The North American unconventional energy revolution (from fracking, tar sands and other sources) will rattle geopolitics in the Middle East above anywhere else. The U.S. Energy Information Administration predicts that by 2020, more than four-fifths of the oil the United States consumes will come from the Western hemisphere. By that point, America could be the world’s largest oil producer, and energy self-sufficient by 2035 (according to the International Energy Agency). A reduced reliance on energy from the Middle East will make the US less dependent on the world’s most volatile region—and less interested in getting involved in its geopolitical flare-ups. Meanwhile, to feed its expanding economy and growing middle class, China will become increasingly attached to Middle Eastern energy producers—and vice versa.

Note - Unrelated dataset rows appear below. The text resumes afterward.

/-! ### One cycle: skips (95_test_vectors.md 2.3) -/

theorem test_k1_se_imm_taken : pcAfterOne 0x3342#16 [(3, 0x42#8)] = some 0x0204#16 := by decide
theorem test_k2_se_imm : pcAfterOne 0x3342#16 [(3, 0x41#8)] = some 0x0202#16 := by decide
theorem test_k3_sne_imm : pcAfterOne 0x4342#16 [(3, 0x42#8)] = some 0x0202#16 := by decide
theorem test_k4_sne_imm_taken : pcAfterOne 0x4342#16 [(3, 0x41#8)] = some 0x0204#16 := by decide
theorem test_k5_se_reg_taken :
    pcAfterOne 0x5120#16 [(1, 0x07#8), (2, 0x07#8)] = some 0x0204#16 := by decide
theorem test_k6_se_reg :
    pcAfterOne 0x5120#16 [(1, 0x07#8), (2, 0x08#8)] = some 0x0202#16 := by decide

/-- K10: the taken skip at the last fetch address. -/
theorem test_k10_skip_at_top :
    (nextOf (step (startAt 0x0FFE#16 0x3000#16 0 0 0))).map State.pc = some 0x1002#16 := by decide

/-! ### One cycle: register instructions (95_test_vectors.md 1.1, 2.4, 2.5) -/

theorem test_i1_ld_imm : regsAfter 0x6A42#16 [] [10] = some [0x42#8] := by decide
theorem test_i4_add_imm_no_flag :
    regsAfter 0x70FF#16 [(0, 0x01#8), (15, 0xAA#8)] [0, 15] = some [0x00#8, 0xAA#8] := by decide
theorem test_i5_add_imm_v15 : regsAfter 0x7F01#16 [(15, 0xFF#8)] [15] = some [0x00#8] := by decide
theorem test_a1_ld_reg : regsAfter 0x8120#16 [(2, 0x9C#8)] [1, 2] = some [0x9C#8, 0x9C#8] := by
  decide
theorem test_a3_or :
    regsAfter 0x8121#16 [(1, 0xF0#8), (2, 0x3C#8), (15, 0x55#8)] [1, 15] =
      some [0xFC#8, 0x55#8] := by decide
theorem test_a4_and :
    regsAfter 0x8122#16 [(1, 0xF0#8), (2, 0x3C#8), (15, 0x55#8)] [1, 15] =
      some [0x30#8, 0x55#8] := by decide
theorem test_a5_xor :
    regsAfter 0x8123#16 [(1, 0xF0#8), (2, 0x3C#8), (15, 0x55#8)] [1, 15] =
      some [0xCC#8, 0x55#8] := by decide

/-- S2, the source's own scenario. -/
theorem test_s2_add_v15 :
    regsAfter 0x8F04#16 [(15, 0x37#8), (0, 0xFF#8)] [15] = some [0x36#8] := by decide
theorem test_a10_add_takes_sum_first :
    regsAfter 0x81F4#16 [(1, 0x10#8), (15, 0xF5#8)] [1, 15] = some [0x05#8, 0x01#8] := by decide
theorem test_a15_sub_strict :
    regsAfter 0x8125#16 [(1, 0x07#8), (2, 0x07#8), (15, 0x55#8)] [1, 15] =
      some [0x00#8, 0x00#8] := by decide
theorem test_a17_sub_y15 :
    regsAfter 0x81F5#16 [(1, 0x05#8), (15, 0x03#8)] [1, 15] = some [0x04#8, 0x01#8] := by decide
theorem test_a22_shr_ignores_y :
    regsAfter 0x8176#16 [(1, 0x05#8), (7, 0xAA#8)] [1, 15, 7] =
      some [0x02#8, 0x01#8, 0xAA#8] := by decide
theorem test_a23_shr_v15 : regsAfter 0x8F06#16 [(15, 0x05#8)] [15] = some [0x00#8] := by decide
theorem test_a25_subn :
    regsAfter 0x8127#16 [(1, 0x05#8), (2, 0x03#8)] [1, 15] = some [0xFE#8, 0x00#8] := by decide
theorem test_a28_subn_y15 :
    regsAfter 0x81F7#16 [(1, 0x03#8), (15, 0x05#8)] [1, 15] = some [0xFE#8, 0x01#8] := by decide
theorem test_a29_shl :
    regsAfter 0x810E#16 [(1, 0x81#8)] [1, 15] = some [0x02#8, 0x01#8] := by decide
theorem test_a32_shl_v15 : regsAfter 0x8F0E#16 [(15, 0x81#8)] [15] = some [0x02#8] := by decide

Petrostates’ tectonic shift away from the United States towards China will have far-reaching ramifications for these governments, their neighborhoods, and the global energy picture. A risk-averse Chinese leadership will not address the geostrategic issues and security concerns that go hand in hand with energy production in volatile Eurasia and the Middle East. While Washington doesn’t have a formal strategy to intervene on behalf of American energy companies, U.S. engagement does coincide with these linkages. For example, robust energy ties between the United States and Saudi Arabia have underpinned the strategic alliance. That will not be the case with China as it increasingly inherits the United States’ role as the world’s principal energy importer. China will work to engage commercially with no strings attached: it will gladly ink sweetheart energy deals with Russian leadership, but that doesn’t commit Beijing to any deeper geostrategic engagement. That is a very different style of “partner” indeed.

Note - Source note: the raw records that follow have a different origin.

-- ==== Sys2Proof/Decode.lean ====
section
/-!
DEFINITION. The DC-8 is a block: its commands are frames taken, edges, timers and bytes, and no row of
spec/opcode_table.json gives bits ("fields" is empty and there is no "fixed" in any row). No word spells a command.
How the frames of the image link are told apart is the Link Port's work (Machine/Link.lean), and the fields of
their bodies are read in Machine/Operands.lean.
-/

namespace Sys2Proof

/-- The command that a word spells by the table's bits: none, since the table gives no row any bits. -/
def decodeTableWord (nbits w : Nat) : Option Instr :=
  match nbits, w with
  | _, _ => none

end Sys2Proof
end

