/-- With no pass open a run of PATCH records fills the entries from its start index on, in the order of the frame, each
record making its entry IN-USE or UNUSED. It stops with INDEX at the end of the table, and with TRUNCATED-RECORD or
VALUE at a record that is cut short or means nothing; the records before stay (R147 to R149, R153). -/
def Obligations.PatchRunFillsItsEntries : Prop :=
  ∀ (s : State) (start : Nat) (es : List (Option Patch)) (fault : Option TableErrorReason),
    s.LoadCarries 0x02 Patch.Sent (fun _ => 26) start es fault → s.passOpen = false →
    ∃ tables, exec .patchWrite s = .next
        { s.answered (loadReport 0x02 start es.length 32 .index fault) with tables := tables } ∧
      tables.layouts = s.tables.layouts ∧ tables.precompD = s.tables.precompD ∧ tables.precompH = s.tables.precompH ∧
      ∀ k : Fin 32, tables.patches[k] =
        if h : start ≤ k ∧ k - start < es.length then es[k - start] else s.tables.patches[k]

/-- A PATCH record that says UNUSED empties its entry, one with a field out of range, a code that names no value or a source
and form that are no pair is refused VALUE, and CLEAR empties the table; while a pass is open every PATCH load is refused
IN-USE (R136, R137, R146, R150, R153, R154, R186). -/
def Obligations.PatchTableIsClearedOrRefused : Prop :=
  (∀ (s : State) (i : Fin 32) (record : List Byte), s.headIs 0x20 (tableLoadBody 0x02 0x01 i 1 record) 1 →
    s.passOpen = false →
    (record.head? = some 0x00 → record.length = 26 →
      exec .patchWrite s = .next
        { s.answered [] with tables := { s.tables with patches := s.tables.patches.set i none } }) ∧
    (∀ p : Patch, p.codable = true → p.valid = false → record = p.encode →
      exec .patchWrite s = .next (s.answered [.tableError 0x02 i .value 0])) ∧
    (26 ≤ record.length →
      1 < num1 record 0 ∨ num1 record 0 = 1 ∧ (3 < num1 record 8 ∨
        ¬(num1 record 6 ∈ [0, 3] ∧ num1 record 7 = 0 ∨ num1 record 6 ∈ [1, 2] ∧ num1 record 7 ∈ [1, 2, 3])) →
      exec .patchWrite s = .next (s.answered [.tableError 0x02 i .value 0]))) ∧
  (∀ (s : State) (start count : Nat) (records : List Byte),
    s.headIs 0x20 (tableLoadBody 0x02 0x03 start count records) 1 → s.passOpen = false →
    exec .patchClear s = .next
      { s.answered [] with tables := { s.tables with patches := Vector.replicate 32 none } }) ∧
  ∀ (s : State) (start count : Nat) (records : List Byte), s.passOpen = true → start ≤ 255 →
    (s.headIs 0x20 (tableLoadBody 0x02 0x01 start count records) 1 →
      exec .patchWrite s = .next (s.answered [.tableError 0x02 start .inUse 0])) ∧
    (s.headIs 0x20 (tableLoadBody 0x02 0x03 start count records) 1 →
      exec .patchClear s = .next (s.answered [.tableError 0x02 start .inUse 0]))

/-- The serial records of an APPEND join the queue at the tail in the order of the frame, until the queue and the bound
records hold 64 together; the record that meets the full pool stops the load with POOL-FULL (R125 to R127, R155). -/
def Obligations.PoolAppendJoinsTheTail : Prop :=
  ∀ (s : State) (start : Nat) (vs : List Serial),
    s.headIs 0x20 (tableLoadBody 0x03 0x02 start vs.length (vs.flatMap Serial.record)) 1 → vs.length ≤ 255 →
    (∀ v ∈ vs, 1 ≤ v.length ∧ v.length ≤ 16) → s.pool.length + s.boundCount ≤ 64 →
    exec .poolAppend s = .next
      { s.answered (if vs.length ≤ 64 - (s.pool.length + s.boundCount) then []
          else [.tableError 0x03 (64 - (s.pool.length + s.boundCount)) .poolFull
            (64 - (s.pool.length + s.boundCount))]) with
        pool := s.pool ++ vs.take (64 - (s.pool.length + s.boundCount)) }

/-- A serial record of length 0 or above 16 is refused VALUE, also where its bytes are cut short, and a whole frame's end
inside a record of 1 to 16 is TRUNCATED-RECORD (R127, R148, R155). CLEAR empties the queue, pass or no pass, and touches
no bound record (R128). -/
def Obligations.PoolRecordIsRefusedAndPoolCleared : Prop :=
  (∀ (s : State) (start count : Nat) (records : List Byte),
    s.headIs 0x20 (tableLoadBody 0x03 0x02 start count records) 1 → 1 ≤ count → count ≤ 255 →
    (records = [] → exec .poolAppend s = .next (s.answered [.tableError 0x03 0 .truncatedRecord 0])) ∧
    ∀ (len : Byte) (value : List Byte), records = len :: value →
      (len = 0 ∨ 16 < len.toNat → exec .poolAppend s = .next (s.answered [.tableError 0x03 0 .value 0])) ∧
      (1 ≤ len.toNat → len.toNat ≤ 16 → value.length < len.toNat →
        exec .poolAppend s = .next (s.answered [.tableError 0x03 0 .truncatedRecord 0]))) ∧
  ∀ (s : State) (start count : Nat) (records : List Byte),
    s.headIs 0x20 (tableLoadBody 0x03 0x03 start count records) 1 →
    exec .poolClear s = .next { s.answered [] with pool := [] }
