/-- A segment taken into a slot writes its bytes there, and nowhere else. -/
theorem State.acceptSegment_data (s : State) (i j : Fin 8) (body : List Byte) :
    (s.acceptSegment i body).store.slots[j].data =
      if j = i then memWrite s.store.slots[i].data (num1 body 2 * s.layout.size) (body.drop 4)
      else s.store.slots[j].data := by
  show (State.completeIfFull _ i).store.slots[j].data = _
  rw [State.completeIfFull_data]
  by_cases h : j = i
  · subst h; simp [State.setSlot, Slot.written, State.restartStarvation, State.modControl]
  · rw [if_neg h]
    show ((s.setSlot i (s.store.slots[i].written s.layout body)).store.slots[j]).data = _
    rw [State.slot_setSlot_ne s _ h]

/-- The lowest-numbered slot with a property. -/
theorem State.findSlot_some {s : State} {p : Slot → Bool} {i : Fin 8} (h : s.findSlot p = some i) :
    p s.store.slots[i] = true ∧ ∀ j : Fin 8, j < i → p s.store.slots[j] = false := by
  obtain ⟨h1, l, r, hl, h2⟩ := List.find?_eq_some_iff_append.1 h
  refine ⟨h1, fun j hj => ?_⟩
  have : j ∈ l := by
    have hj' : j ∈ channelsUp := (by decide : ∀ k : Fin 8, k ∈ channelsUp) j
    have up : channelsUp.Pairwise (· < ·) := by decide
    rw [hl] at hj' up
    rcases List.mem_append.1 hj' with h | h
    · exact h
    · exfalso
      have := (List.pairwise_append.1 up).2.1
      rcases List.mem_cons.1 h with h | h
      · exact absurd hj (by rw [h]; exact Fin.lt_irrefl _)
      · exact absurd (Fin.lt_trans hj ((List.pairwise_cons.1 this).1 j h)) (Fin.lt_irrefl _)
  simpa using h2 j this

theorem State.findSlot_none {s : State} {p : Slot → Bool} (h : s.findSlot p = none) (i : Fin 8) :
    p s.store.slots[i] = false := by
  have := List.find?_eq_none.1 h i (by revert i; decide)
  simpa using this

China will likely choose to maintain this more transactional approach to diplomacy, contributing to an expanding power vacuum in these regions. Interventionist diplomacy beyond the Asia Pacific region is new for the Chinese, and meddling in distant countries is particularly troublesome for a leadership that so adamantly believes sovereignty is sacrosanct as it safeguards its own internal affairs against outside intervention. The only thing more problematic than an absence of leadership could be an inconsistent and opaque Chinese presence.
Don’t overestimate the near-term impact of oil prices in free fall. Yet, even if cheaper oil doesn’t upend these regimes — or align them with Washington — it will accelerate their deepening dependence on China. That is a recipe for greater instability and a more volatile global energy landscape.